*** Opening of Task inputs ***
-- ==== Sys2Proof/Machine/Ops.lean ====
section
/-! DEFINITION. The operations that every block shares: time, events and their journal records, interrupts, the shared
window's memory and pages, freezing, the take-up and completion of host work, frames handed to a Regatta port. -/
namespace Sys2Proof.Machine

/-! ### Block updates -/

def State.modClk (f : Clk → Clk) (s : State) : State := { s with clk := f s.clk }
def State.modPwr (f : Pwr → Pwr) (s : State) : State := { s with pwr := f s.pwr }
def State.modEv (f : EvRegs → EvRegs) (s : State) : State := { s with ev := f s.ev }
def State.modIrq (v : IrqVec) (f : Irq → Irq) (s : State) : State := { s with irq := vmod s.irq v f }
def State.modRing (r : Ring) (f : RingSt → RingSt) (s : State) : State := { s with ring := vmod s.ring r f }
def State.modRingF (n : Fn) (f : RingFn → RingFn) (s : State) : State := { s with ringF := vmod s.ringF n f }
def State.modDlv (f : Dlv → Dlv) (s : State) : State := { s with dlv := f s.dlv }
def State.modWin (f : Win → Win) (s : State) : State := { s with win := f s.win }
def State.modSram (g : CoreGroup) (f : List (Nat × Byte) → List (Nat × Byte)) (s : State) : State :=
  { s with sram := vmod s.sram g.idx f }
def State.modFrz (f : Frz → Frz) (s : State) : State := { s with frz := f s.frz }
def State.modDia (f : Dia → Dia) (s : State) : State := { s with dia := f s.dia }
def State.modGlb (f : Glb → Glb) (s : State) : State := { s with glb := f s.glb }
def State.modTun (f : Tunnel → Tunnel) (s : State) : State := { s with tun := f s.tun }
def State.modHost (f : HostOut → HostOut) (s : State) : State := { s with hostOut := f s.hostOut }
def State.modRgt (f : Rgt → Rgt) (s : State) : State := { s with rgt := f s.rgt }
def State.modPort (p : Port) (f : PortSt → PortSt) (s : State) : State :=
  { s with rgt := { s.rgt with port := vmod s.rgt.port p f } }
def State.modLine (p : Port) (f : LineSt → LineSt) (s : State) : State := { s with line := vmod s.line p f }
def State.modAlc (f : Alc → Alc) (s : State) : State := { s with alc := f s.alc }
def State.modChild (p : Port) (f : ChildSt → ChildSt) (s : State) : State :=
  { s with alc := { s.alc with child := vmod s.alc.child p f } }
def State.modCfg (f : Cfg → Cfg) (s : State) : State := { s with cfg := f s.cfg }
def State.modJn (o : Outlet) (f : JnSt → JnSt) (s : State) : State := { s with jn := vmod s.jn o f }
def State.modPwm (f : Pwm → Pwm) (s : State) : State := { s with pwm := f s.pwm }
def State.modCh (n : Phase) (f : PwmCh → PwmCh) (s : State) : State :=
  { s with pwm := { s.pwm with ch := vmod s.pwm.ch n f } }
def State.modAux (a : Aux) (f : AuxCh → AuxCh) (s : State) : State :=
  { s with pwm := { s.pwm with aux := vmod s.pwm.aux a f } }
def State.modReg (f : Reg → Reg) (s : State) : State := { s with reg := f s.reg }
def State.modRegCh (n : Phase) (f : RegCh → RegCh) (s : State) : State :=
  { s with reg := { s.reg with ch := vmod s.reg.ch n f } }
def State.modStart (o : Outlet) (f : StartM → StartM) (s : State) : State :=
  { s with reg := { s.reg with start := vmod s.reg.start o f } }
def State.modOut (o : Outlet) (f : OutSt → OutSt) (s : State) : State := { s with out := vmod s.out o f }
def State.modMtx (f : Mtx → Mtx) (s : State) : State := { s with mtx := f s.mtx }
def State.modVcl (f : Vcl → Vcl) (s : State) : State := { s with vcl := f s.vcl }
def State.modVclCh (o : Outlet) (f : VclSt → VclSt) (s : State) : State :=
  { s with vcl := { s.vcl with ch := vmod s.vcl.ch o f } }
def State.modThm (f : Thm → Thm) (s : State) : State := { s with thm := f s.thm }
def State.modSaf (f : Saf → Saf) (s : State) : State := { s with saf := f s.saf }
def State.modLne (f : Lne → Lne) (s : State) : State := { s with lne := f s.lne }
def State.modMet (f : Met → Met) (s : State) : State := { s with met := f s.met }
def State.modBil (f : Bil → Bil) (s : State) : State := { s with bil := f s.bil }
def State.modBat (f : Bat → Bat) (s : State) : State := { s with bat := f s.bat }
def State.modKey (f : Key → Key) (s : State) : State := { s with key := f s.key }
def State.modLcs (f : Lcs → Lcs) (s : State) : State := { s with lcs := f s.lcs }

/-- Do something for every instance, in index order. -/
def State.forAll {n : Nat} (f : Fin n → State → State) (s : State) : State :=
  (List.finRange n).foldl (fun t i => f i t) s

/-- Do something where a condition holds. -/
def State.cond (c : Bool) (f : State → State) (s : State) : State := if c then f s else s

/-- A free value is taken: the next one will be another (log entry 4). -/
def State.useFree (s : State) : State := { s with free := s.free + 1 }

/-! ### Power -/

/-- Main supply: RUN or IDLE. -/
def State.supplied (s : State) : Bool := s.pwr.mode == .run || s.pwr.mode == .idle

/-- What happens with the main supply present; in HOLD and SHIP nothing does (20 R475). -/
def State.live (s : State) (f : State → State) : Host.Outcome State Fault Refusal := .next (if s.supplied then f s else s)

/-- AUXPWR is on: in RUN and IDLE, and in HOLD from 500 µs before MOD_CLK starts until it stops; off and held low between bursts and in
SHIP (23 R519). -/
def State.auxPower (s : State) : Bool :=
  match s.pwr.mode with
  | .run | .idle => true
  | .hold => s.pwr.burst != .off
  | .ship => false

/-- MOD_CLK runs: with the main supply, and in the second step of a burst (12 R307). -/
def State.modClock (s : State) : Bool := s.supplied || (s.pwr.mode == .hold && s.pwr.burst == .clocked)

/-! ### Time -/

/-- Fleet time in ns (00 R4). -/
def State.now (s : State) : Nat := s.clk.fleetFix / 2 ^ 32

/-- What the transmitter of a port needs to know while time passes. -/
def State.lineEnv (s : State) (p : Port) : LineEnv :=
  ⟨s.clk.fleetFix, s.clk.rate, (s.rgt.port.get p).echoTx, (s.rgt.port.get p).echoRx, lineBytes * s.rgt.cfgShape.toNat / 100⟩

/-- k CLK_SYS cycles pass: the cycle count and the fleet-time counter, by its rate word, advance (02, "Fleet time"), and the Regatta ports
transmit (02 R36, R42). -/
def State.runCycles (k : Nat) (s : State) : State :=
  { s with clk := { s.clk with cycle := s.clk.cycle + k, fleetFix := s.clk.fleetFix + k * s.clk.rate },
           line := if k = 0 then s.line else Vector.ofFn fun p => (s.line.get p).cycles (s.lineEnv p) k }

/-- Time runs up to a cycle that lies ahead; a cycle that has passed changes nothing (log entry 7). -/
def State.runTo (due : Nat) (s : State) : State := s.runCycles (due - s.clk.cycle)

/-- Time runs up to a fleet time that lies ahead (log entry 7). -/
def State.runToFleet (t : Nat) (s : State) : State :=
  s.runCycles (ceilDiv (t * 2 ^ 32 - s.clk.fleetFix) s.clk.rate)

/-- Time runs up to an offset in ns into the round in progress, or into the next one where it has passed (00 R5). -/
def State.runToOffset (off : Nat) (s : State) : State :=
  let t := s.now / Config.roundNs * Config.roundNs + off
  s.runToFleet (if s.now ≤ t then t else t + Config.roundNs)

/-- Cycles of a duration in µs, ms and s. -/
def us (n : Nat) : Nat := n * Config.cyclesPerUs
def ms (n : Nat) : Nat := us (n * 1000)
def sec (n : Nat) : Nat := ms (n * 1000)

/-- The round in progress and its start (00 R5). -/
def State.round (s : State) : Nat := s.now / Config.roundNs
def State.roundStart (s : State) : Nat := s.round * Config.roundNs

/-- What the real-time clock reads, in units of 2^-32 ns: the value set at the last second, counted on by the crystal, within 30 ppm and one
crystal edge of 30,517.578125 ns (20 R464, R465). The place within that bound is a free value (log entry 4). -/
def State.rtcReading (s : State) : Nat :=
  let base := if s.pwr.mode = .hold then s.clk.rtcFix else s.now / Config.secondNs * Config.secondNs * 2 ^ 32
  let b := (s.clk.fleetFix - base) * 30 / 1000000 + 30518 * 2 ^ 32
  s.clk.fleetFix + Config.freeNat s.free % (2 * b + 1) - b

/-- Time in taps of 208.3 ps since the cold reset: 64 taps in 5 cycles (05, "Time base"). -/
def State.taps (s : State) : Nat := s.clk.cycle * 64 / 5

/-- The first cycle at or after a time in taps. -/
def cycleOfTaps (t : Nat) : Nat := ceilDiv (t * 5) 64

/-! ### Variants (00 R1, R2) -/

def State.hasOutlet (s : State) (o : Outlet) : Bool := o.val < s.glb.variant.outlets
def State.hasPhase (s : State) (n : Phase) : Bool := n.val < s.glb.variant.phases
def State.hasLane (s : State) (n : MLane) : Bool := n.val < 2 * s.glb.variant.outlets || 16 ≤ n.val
*** Close of Task inputs ***
*** Opening of Task inputs ***
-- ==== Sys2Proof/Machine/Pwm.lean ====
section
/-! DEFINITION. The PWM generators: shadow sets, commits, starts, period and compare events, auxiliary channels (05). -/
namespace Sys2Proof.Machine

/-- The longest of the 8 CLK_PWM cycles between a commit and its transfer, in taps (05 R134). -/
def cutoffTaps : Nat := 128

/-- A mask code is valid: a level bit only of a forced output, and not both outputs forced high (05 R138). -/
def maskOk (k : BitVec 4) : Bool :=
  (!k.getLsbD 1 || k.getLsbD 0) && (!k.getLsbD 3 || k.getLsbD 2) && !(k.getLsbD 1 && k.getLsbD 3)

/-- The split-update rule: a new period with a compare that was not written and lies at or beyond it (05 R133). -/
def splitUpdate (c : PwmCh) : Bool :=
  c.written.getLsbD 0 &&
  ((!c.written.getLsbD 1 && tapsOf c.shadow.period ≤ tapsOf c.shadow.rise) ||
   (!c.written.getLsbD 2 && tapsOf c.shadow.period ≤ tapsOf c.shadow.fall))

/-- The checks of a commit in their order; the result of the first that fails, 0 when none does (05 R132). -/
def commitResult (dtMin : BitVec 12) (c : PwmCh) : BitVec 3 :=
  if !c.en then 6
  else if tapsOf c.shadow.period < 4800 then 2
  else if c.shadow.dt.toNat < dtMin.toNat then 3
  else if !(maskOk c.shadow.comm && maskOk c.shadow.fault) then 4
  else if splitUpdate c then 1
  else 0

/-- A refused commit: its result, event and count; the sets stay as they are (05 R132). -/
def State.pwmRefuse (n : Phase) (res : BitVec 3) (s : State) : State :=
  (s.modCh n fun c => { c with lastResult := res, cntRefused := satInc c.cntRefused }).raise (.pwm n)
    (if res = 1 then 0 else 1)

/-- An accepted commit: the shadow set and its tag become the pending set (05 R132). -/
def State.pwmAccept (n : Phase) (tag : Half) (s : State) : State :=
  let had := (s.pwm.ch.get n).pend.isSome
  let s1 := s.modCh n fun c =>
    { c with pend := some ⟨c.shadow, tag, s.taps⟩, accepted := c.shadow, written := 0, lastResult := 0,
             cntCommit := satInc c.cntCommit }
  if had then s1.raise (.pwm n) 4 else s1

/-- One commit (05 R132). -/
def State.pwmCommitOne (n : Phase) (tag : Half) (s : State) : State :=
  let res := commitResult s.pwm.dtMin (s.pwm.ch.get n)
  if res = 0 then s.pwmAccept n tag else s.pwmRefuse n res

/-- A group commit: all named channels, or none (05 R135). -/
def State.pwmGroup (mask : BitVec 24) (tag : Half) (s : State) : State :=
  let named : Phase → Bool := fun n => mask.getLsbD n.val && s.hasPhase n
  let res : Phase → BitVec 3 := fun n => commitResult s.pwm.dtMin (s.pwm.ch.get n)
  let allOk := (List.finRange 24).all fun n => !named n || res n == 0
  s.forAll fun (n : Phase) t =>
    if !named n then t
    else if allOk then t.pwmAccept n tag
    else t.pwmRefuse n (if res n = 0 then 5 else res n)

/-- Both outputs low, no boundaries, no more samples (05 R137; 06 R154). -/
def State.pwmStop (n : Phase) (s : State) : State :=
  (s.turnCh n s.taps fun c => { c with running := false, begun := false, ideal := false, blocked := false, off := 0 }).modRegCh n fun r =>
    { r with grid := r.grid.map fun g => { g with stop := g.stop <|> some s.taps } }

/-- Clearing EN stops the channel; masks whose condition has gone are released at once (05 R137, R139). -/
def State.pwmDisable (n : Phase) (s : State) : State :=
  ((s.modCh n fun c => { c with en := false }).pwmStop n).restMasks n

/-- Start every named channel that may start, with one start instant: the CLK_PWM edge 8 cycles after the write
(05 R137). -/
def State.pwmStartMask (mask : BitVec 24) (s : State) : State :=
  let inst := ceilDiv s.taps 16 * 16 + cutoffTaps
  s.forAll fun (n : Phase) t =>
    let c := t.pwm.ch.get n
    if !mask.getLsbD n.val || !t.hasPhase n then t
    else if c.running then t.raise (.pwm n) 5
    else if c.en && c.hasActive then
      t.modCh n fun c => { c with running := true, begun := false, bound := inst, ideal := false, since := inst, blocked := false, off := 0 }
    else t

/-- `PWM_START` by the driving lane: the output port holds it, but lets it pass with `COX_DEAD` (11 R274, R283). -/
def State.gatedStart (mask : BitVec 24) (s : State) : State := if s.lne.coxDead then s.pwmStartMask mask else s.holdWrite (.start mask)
*** Close of Task inputs ***
*** Opening of Task inputs ***
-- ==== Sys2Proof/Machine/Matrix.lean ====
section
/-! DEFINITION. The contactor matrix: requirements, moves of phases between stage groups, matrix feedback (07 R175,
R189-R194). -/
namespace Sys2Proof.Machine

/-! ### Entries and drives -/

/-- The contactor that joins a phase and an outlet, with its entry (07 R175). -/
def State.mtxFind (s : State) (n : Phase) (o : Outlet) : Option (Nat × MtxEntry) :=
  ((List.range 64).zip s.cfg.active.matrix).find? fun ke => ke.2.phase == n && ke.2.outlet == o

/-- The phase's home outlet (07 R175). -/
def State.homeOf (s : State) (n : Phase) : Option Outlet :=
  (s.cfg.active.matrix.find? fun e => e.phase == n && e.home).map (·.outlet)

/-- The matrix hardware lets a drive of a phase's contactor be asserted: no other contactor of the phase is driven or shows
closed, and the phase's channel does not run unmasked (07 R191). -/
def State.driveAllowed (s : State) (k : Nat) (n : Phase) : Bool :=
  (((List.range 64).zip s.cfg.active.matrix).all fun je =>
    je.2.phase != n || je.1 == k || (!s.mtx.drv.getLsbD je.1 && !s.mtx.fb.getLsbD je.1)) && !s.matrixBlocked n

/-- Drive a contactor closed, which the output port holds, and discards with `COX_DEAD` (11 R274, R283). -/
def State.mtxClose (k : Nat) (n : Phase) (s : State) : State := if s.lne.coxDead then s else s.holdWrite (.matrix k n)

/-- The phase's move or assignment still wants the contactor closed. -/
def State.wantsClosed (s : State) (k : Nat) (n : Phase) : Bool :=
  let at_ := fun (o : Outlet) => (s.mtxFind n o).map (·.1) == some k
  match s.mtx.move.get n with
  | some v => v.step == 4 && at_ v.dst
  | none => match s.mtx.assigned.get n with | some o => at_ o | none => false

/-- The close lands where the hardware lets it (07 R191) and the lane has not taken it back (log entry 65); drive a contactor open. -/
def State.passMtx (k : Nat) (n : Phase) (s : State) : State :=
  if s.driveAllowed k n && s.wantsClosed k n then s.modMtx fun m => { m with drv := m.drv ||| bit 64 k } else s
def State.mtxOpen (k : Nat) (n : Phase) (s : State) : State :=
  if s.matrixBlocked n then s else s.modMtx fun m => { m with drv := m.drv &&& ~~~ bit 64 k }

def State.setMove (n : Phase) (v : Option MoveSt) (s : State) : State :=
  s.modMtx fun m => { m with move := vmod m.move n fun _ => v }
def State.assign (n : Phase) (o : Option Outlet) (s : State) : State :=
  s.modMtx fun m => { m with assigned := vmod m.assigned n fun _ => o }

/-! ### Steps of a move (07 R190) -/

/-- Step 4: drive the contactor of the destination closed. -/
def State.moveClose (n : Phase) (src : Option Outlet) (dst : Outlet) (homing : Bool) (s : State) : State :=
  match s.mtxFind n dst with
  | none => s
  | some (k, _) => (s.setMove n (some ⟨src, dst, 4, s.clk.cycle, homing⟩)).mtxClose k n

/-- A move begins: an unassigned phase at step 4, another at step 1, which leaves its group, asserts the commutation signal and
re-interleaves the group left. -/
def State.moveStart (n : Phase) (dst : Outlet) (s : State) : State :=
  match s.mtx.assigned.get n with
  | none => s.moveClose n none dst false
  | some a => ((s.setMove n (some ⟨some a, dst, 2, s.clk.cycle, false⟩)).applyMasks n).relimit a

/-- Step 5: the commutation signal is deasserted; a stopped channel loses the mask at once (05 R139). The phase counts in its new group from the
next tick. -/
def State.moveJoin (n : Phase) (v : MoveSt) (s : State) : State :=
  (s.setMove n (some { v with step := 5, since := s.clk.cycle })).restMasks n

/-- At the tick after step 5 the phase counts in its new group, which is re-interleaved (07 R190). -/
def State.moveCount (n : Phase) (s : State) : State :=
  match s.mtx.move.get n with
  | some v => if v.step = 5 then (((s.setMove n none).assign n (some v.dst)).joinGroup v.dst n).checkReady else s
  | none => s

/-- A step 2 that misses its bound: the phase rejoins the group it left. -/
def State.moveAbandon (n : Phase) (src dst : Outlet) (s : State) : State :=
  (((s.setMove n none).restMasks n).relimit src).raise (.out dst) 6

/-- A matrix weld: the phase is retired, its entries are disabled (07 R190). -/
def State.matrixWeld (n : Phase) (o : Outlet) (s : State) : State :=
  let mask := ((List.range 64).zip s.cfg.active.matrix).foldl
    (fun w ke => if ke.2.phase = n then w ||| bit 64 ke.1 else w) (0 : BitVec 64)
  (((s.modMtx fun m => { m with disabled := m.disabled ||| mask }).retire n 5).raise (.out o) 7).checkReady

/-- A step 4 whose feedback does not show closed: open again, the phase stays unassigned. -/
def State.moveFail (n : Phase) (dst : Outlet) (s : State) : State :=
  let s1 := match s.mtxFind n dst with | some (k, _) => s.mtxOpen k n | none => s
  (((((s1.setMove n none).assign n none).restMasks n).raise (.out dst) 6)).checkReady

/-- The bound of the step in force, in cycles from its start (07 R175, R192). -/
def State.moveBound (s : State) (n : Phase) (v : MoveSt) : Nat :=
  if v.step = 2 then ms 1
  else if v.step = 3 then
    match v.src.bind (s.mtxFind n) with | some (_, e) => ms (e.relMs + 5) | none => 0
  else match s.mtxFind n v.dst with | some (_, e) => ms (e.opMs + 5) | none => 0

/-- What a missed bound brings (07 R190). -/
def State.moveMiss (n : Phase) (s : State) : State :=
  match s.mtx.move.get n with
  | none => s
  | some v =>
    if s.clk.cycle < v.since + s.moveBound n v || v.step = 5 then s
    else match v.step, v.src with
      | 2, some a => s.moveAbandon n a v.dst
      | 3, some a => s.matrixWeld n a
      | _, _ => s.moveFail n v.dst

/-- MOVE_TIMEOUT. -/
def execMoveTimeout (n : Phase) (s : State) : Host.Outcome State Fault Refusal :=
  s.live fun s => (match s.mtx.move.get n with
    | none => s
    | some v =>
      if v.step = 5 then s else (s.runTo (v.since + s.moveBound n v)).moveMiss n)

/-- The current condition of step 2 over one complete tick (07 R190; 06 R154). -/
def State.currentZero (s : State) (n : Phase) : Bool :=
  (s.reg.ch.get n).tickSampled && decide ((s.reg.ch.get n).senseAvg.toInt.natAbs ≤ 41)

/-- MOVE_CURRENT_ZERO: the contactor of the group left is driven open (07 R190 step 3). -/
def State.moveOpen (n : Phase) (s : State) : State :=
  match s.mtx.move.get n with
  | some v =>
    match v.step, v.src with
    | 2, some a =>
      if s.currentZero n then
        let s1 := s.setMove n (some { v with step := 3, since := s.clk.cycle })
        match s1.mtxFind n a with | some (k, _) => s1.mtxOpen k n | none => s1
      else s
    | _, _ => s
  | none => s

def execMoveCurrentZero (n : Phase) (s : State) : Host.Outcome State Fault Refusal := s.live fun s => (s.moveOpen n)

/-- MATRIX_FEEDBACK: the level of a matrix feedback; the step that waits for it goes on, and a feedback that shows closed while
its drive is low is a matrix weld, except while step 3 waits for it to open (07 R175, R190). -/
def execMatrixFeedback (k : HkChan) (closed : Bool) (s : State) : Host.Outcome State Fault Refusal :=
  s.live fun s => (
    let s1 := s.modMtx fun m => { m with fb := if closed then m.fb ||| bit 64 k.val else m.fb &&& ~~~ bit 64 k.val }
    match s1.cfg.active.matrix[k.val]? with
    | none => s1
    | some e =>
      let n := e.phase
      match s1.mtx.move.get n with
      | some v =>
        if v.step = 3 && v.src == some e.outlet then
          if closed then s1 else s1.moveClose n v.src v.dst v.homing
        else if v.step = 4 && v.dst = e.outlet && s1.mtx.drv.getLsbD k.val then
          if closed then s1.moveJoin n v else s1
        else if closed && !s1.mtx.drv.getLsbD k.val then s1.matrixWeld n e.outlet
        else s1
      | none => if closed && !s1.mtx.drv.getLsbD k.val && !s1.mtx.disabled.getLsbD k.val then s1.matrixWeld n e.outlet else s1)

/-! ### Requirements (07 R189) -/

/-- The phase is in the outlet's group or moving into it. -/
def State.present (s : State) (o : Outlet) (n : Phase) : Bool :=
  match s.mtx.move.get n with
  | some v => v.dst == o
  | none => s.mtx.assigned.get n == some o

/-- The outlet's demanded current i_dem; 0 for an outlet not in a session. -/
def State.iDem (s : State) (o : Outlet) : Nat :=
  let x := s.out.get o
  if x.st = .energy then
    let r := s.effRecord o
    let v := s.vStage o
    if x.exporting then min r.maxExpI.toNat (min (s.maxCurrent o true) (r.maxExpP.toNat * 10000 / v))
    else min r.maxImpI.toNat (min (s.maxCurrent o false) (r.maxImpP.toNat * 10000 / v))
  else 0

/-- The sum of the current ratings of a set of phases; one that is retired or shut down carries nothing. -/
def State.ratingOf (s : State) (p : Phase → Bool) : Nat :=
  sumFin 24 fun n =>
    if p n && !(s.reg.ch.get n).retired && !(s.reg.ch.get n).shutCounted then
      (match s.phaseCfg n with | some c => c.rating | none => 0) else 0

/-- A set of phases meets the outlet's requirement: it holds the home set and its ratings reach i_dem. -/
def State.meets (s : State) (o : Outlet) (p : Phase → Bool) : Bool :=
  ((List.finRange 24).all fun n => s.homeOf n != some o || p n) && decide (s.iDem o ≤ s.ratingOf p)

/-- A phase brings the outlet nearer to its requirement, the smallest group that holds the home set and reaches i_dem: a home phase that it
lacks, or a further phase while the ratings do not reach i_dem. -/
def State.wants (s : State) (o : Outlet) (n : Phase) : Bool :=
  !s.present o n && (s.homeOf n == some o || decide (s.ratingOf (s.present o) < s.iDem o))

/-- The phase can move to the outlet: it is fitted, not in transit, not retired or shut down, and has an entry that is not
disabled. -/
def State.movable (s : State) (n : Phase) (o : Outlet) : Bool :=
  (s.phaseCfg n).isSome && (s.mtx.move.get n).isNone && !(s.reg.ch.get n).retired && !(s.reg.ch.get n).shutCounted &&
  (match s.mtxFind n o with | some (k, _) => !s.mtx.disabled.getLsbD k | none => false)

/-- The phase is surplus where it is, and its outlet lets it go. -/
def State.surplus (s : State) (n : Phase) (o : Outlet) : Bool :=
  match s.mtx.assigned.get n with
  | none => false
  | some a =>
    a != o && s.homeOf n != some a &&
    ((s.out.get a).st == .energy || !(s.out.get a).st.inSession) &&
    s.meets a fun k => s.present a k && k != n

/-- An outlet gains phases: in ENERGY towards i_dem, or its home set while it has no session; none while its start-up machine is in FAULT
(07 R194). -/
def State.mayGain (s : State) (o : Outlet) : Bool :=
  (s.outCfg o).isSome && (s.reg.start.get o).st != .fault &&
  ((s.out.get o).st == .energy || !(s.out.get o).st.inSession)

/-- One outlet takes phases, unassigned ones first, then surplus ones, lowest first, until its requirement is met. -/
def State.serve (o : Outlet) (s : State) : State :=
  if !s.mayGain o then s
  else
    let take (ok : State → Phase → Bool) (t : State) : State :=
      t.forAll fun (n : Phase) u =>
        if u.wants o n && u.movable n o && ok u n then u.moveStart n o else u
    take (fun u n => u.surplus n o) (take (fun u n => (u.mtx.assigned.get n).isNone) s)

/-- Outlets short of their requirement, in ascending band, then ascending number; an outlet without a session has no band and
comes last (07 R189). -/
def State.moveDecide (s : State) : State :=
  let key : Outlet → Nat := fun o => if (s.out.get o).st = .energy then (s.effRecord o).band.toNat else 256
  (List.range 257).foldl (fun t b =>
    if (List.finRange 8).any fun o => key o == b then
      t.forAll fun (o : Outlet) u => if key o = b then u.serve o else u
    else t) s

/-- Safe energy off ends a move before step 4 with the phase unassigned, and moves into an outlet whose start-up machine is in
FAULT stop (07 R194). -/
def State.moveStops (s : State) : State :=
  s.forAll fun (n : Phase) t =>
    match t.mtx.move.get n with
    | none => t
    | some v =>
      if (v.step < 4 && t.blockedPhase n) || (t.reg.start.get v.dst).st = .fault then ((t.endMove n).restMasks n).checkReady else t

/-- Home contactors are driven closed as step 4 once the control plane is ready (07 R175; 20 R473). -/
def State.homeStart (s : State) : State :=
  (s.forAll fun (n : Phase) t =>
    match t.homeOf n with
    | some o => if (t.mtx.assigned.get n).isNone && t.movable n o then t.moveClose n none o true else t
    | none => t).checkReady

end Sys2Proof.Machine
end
*** Close of Task inputs ***
__Instructions for the task__
For the listing above, print only the lines starting at the line containing "s.runCycles (ceilDiv (t" and ending at the line containing "def State.hasPhase (s", exactly, both included.

__Solution for this problem__
  s.runCycles (ceilDiv (t * 2 ^ 32 - s.clk.fleetFix) s.clk.rate)

/-- Time runs up to an offset in ns into the round in progress, or into the next one where it has passed (00 R5). -/
def State.runToOffset (off : Nat) (s : State) : State :=
  let t := s.now / Config.roundNs * Config.roundNs + off
  s.runToFleet (if s.now ≤ t then t else t + Config.roundNs)

/-- Cycles of a duration in µs, ms and s. -/
def us (n : Nat) : Nat := n * Config.cyclesPerUs
def ms (n : Nat) : Nat := us (n * 1000)
def sec (n : Nat) : Nat := ms (n * 1000)

/-- The round in progress and its start (00 R5). -/
def State.round (s : State) : Nat := s.now / Config.roundNs
def State.roundStart (s : State) : Nat := s.round * Config.roundNs

/-- What the real-time clock reads, in units of 2^-32 ns: the value set at the last second, counted on by the crystal, within 30 ppm and one
crystal edge of 30,517.578125 ns (20 R464, R465). The place within that bound is a free value (log entry 4). -/
def State.rtcReading (s : State) : Nat :=
  let base := if s.pwr.mode = .hold then s.clk.rtcFix else s.now / Config.secondNs * Config.secondNs * 2 ^ 32
  let b := (s.clk.fleetFix - base) * 30 / 1000000 + 30518 * 2 ^ 32
  s.clk.fleetFix + Config.freeNat s.free % (2 * b + 1) - b

/-- Time in taps of 208.3 ps since the cold reset: 64 taps in 5 cycles (05, "Time base"). -/
def State.taps (s : State) : Nat := s.clk.cycle * 64 / 5

/-- The first cycle at or after a time in taps. -/
def cycleOfTaps (t : Nat) : Nat := ceilDiv (t * 5) 64

/-! ### Variants (00 R1, R2) -/

def State.hasOutlet (s : State) (o : Outlet) : Bool := o.val < s.glb.variant.outlets
def State.hasPhase (s : State) (n : Phase) : Bool := n.val < s.glb.variant.phases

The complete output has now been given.